/-- READ and WRITE_OBJECT (04 R72, R74, R88). -/
def Obligations.ReadsAnswerAndWritesActOrStage : Prop :=
  (∀ (t : Nat) (h : Hdr) (idx sub ty off max : Nat) (r : ObjRow) (s : State),
    let v := found t s
    let w := taken v h.session
    heard v h svcRead (objFields idx sub ty off max) = true → checkRead w idx sub ty off max = .ok r →
    let data := readData w idx sub off max r
    exec (.read t h idx sub ty off max) s =
      .next (respond v h svcRead (.ok (objFields idx sub ty off data.length ++ data)) (scRead idx sub w))) ∧
  (∀ (t : Nat) (h : Hdr) (n : Fin 1024) (sub ty off : Nat) (data : List Byte) (s : State), sub = 0x1B ∨ sub = 0x1C →
    let c : Cmd := { hdr := h, ty := ty, off := off, rest := data }
    let v := served (found t s) h.session
    writeHeard (found t s) c (0x4000 + n) sub [] = true →
    let w : DirectWrite := { key := objKey (0x4000 + n) sub, data := data, session := h.session }
    exec (.writeObject t h (0x4000 + n) sub ty off data) s = .next (respond (found t s) h svcWrite (.ok [])
      { v with sess := { v.sess with direct := v.sess.direct ++ [w] } })) ∧
  (∀ (t : Nat) (n : Fin 1024) (c : Cmd) (s : State),
    let v := served (found t s) c.hdr.session
    writeHeard (found t s) c (0x4000 + n) 0x1A [] = true → leVal c.rest ≠ 2 →
    let w : DirectWrite := { key := objKey (0x4000 + n) 0x1A, data := c.rest, session := c.hdr.session }
    exec (.loopMode t n c) s = .next (respond (found t s) c.hdr svcWrite (.ok [])
      { v with sess := { v.sess with direct := v.sess.direct ++ [w] } })) ∧
  (∀ (n : Fin 1024) (sub m : Nat) (data : List Byte) (s : State), sub = 0x1B ∨ sub = 0x1C →
    let key := objKey (0x4000 + n) sub
    directEffect key data m s = { s with config := cfgPut s.config (0x4000 + n) sub data, sess := { s.sess with
      flashDue := (key, s.now) :: s.sess.flashDue.filter (fun e => e.1 != key)
      passDue := key :: s.sess.passDue.filter (fun k => k != key) } }) ∧
  (∀ (t : Nat) (h : Hdr) (idx sub ty off : Nat) (data : List Byte) (r : ObjRow) (x : Txn) (s : State),
    let v := served (found t s) h.session
    heard (found t s) h svcWrite (objFields idx sub ty off data.length ++ data) = true →
    checkWrite v h.session idx sub ty off data = .ok r → alwaysDirect idx sub = false →
    (getSession v h.session).enrol = false → (getSession v h.session).txn = some x →
    stagingFull v h.session data.length = false →
    exec (.writeObject t h idx sub ty off data) s = .next (respond (found t s) h svcWrite (.ok [])
      (modSession h.session (fun y =>
        { y with txn := some { x with writes := x.writes ++ [⟨objKey idx sub, off, data⟩], prepared := none } }) v)))
/-- MODE_SET (04 R87; 08 R189, R191, R192). -/
def Obligations.ModeSetCommandsChangeTheMode : Prop :=
  ∀ (t : Nat) (c : Cmd) (s : State),
    let v := served (found t s) c.hdr.session
    let data (op : Byte) : List Byte := op :: c.rest
    let answered (i : Instr) (w : State) : Prop := exec i s = .next (respond (found t s) c.hdr svcWrite (.ok []) w)
    isStandby v = false →
    (writeHeard (found t s) c 0xF001 1 [0] = true → modeArgs (data 0) = none →
      ∃ w, answered (.modeSetStop t c) w ∧ w.prog.mode = .stop ∧ w.prog.runDue = false ∧ (getCmd w 1).status = 2 ∧
        (v.prog.mode ≠ .stop → w.prog.stopCause = 1)) ∧
    (writeHeard (found t s) c 0xF001 1 [1] = true → modeArgs (data 1) = none → (getCmd v 1).status ≠ 1 →
      v.pair.state ≠ .conflict → v.prog.mode = .stop → v.prog.forme.isSome = true →
      answered (.modeSetRun t c) (modCmd 1 (fun _ => { status := 1, result := [], invoker := c.hdr.session })
        { v with prog := { v.prog with runDue := true, runByCommand := true, runSince := localNow v } })) ∧
    (writeHeard (found t s) c 0xF001 1 [2] = true → modeArgs (data 2) = none → (getCmd v 1).status ≠ 1 →
      v.pair.state ≠ .conflict → v.prog.mode = .run →
      ∃ w, answered (.modeSetHold t c) w ∧ w.prog.mode = .hold ∧ (getCmd w 1).status = 2 ∧
        w.prog.holdUntil = v.now + (if fieldAt (data 2) 4 4 = 0 then 60000 else fieldAt (data 2) 4 4) * 1000000) ∧
    (writeHeard (found t s) c 0xF001 1 [3] = true → modeArgs (data 3) = none → (getCmd v 1).status ≠ 1 →
      v.pair.state ≠ .conflict → v.prog.mode = .hold → taskUsed v (fieldAt (data 3) 1 1) = true →
      (getTask v (fieldAt (data 3) 1 1)).cycle = none →
      ∃ w cy, answered (.modeSetStep t c) w ∧ (getTask w (fieldAt (data 3) 1 1)).cycle = some cy ∧ cy.step = true ∧
        cy.pc = (taskDef v (fieldAt (data 3) 1 1)).entry ∧ w.prog.mode = .hold ∧ (getCmd w 1).status = 2)
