@[simp] theorem getLoop_modLoop (s : State) (n j : Nat) (f : Loop → Loop) :
    getLoop (modLoop n f s) j = if j = n then f (getLoop s n) else getLoop s j := Tbl.get_modify ..

@[simp] theorem getTracker_modTracker (s : State) (n j : Nat) (f : Tracker → Tracker) :
    getTracker (modTracker n f s) j = if j = n then f (getTracker s n) else getTracker s j := Tbl.get_modify ..

@[simp] theorem getSched_modSched (s : State) (n j : Nat) (f : SlotSt → SlotSt) :
    getSched (modSched n f s) j = if j = n then f (getSched s n) else getSched s j := Tbl.get_modify ..

@[simp] theorem getSc_modSc (s : State) (n j : Nat) (f : Sc → Sc) :
    getSc (modSc n f s) j = if j = n then f (getSc s n) else getSc s j := Tbl.get_modify ..

@[simp] theorem getNode_modNode (s : State) (n j : Nat) (f : Node → Node) :
    getNode (modNode n f s) j = if j = n then f (getNode s n) else getNode s j := Tbl.get_modify ..

@[simp] theorem getTerm_modTerm (s : State) (n j : Nat) (f : Terminal → Terminal) :
    getTerm (modTerm n f s) j = if j = n then f (getTerm s n) else getTerm s j := Tbl.get_modify ..

@[simp] theorem getSf_modSf (s : State) (n j : Nat) (f : SfInst → SfInst) :
    getSf (modSf n f s) j = if j = n then f (getSf s n) else getSf s j := Tbl.get_modify ..

@[simp] theorem getTp_modTp (s : State) (n j : Nat) (f : TpSource → TpSource) :
    getTp (modTp n f s) j = if j = n then f (getTp s n) else getTp s j := Tbl.get_modify ..

@[simp] theorem getStage_modStage (s : State) (n j : Nat) (f : SoStage → SoStage) :
    getStage (modStage n f s) j = if j = n then f (getStage s n) else getStage s j := Tbl.get_modify ..

@[simp] theorem draw_fst (s : State) : (draw s).1 = Config.free s.freeN := rfl
@[simp] theorem draw_snd (s : State) : (draw s).2 = { s with freeN := s.freeN + 1 } := rfl
@[simp] theorem send_outbox (x : Sent) (s : State) : (send x s).outbox = framed s x :: s.outbox := rfl
@[simp] theorem advance_now (t : Nat) (s : State) : (advance t s).now = max s.now t := rfl
@[simp] theorem up_advance (t : Nat) (s : State) : up (advance t s) = up s := rfl
@[simp] theorem domainOn_advance (t n : Nat) (s : State) : domainOn (advance t s) n = domainOn s n := rfl
theorem enqueue_recd (q : QRec) (s : State) : enqueue q s = { s with recd := (enqueue q s).recd } := by
  unfold enqueue; split <;> rfl

theorem emit_recd (c src : Nat) (d : List Byte) (s : State) : emit c src d s = { s with recd := (emit c src d s).recd } := by
  simp only [emit]
  split
  · rfl
  split
  · rw [enqueue_recd]
    split
    · rw [enqueue_recd]
    · rfl
  · rfl

/-- A record changes nothing but the recorder. -/
@[simp] theorem emit_fields (c src : Nat) (d : List Byte) (s : State) :
    (emit c src d s).pending = s.pending ∧ (emit c src d s).now = s.now ∧ (emit c src d s).freeN = s.freeN ∧
    (emit c src d s).outbox = s.outbox ∧ (emit c src d s).config = s.config ∧ (emit c src d s).clk = s.clk ∧
    (emit c src d s).pwr = s.pwr ∧ (emit c src d s).sess = s.sess ∧ (emit c src d s).img = s.img ∧
    (emit c src d s).prog = s.prog ∧ (emit c src d s).eng = s.eng ∧ (emit c src d s).cad = s.cad ∧
    (emit c src d s).ring = s.ring ∧ (emit c src d s).dio = s.dio ∧ (emit c src d s).aio = s.aio ∧
    (emit c src d s).mot = s.mot ∧ (emit c src d s).can = s.can ∧ (emit c src d s).safe = s.safe ∧
    (emit c src d s).sio = s.sio ∧ (emit c src d s).pair = s.pair ∧ (emit c src d s).mgmt = s.mgmt ∧
    (emit c src d s).retired = s.retired ∧ (emit c src d s).sram = s.sram := by
  rw [emit_recd]; exact ⟨rfl, rfl, rfl, rfl, rfl, rfl, rfl, rfl, rfl, rfl, rfl, rfl, rfl, rfl, rfl, rfl, rfl, rfl, rfl, rfl, rfl, rfl, rfl⟩

end Sys2Proof.Machine
end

Aim of the exercise
Please find all lines of the entries that hold the string "outbox" and copy them.

Response box
@[simp] theorem send_outbox (x : Sent) (s : State) : (send x s).outbox = framed s x :: s.outbox := rfl
    (emit c src d s).outbox = s.outbox ∧ (emit c src d s).config = s.config ∧ (emit c src d s).clk = s.clk ∧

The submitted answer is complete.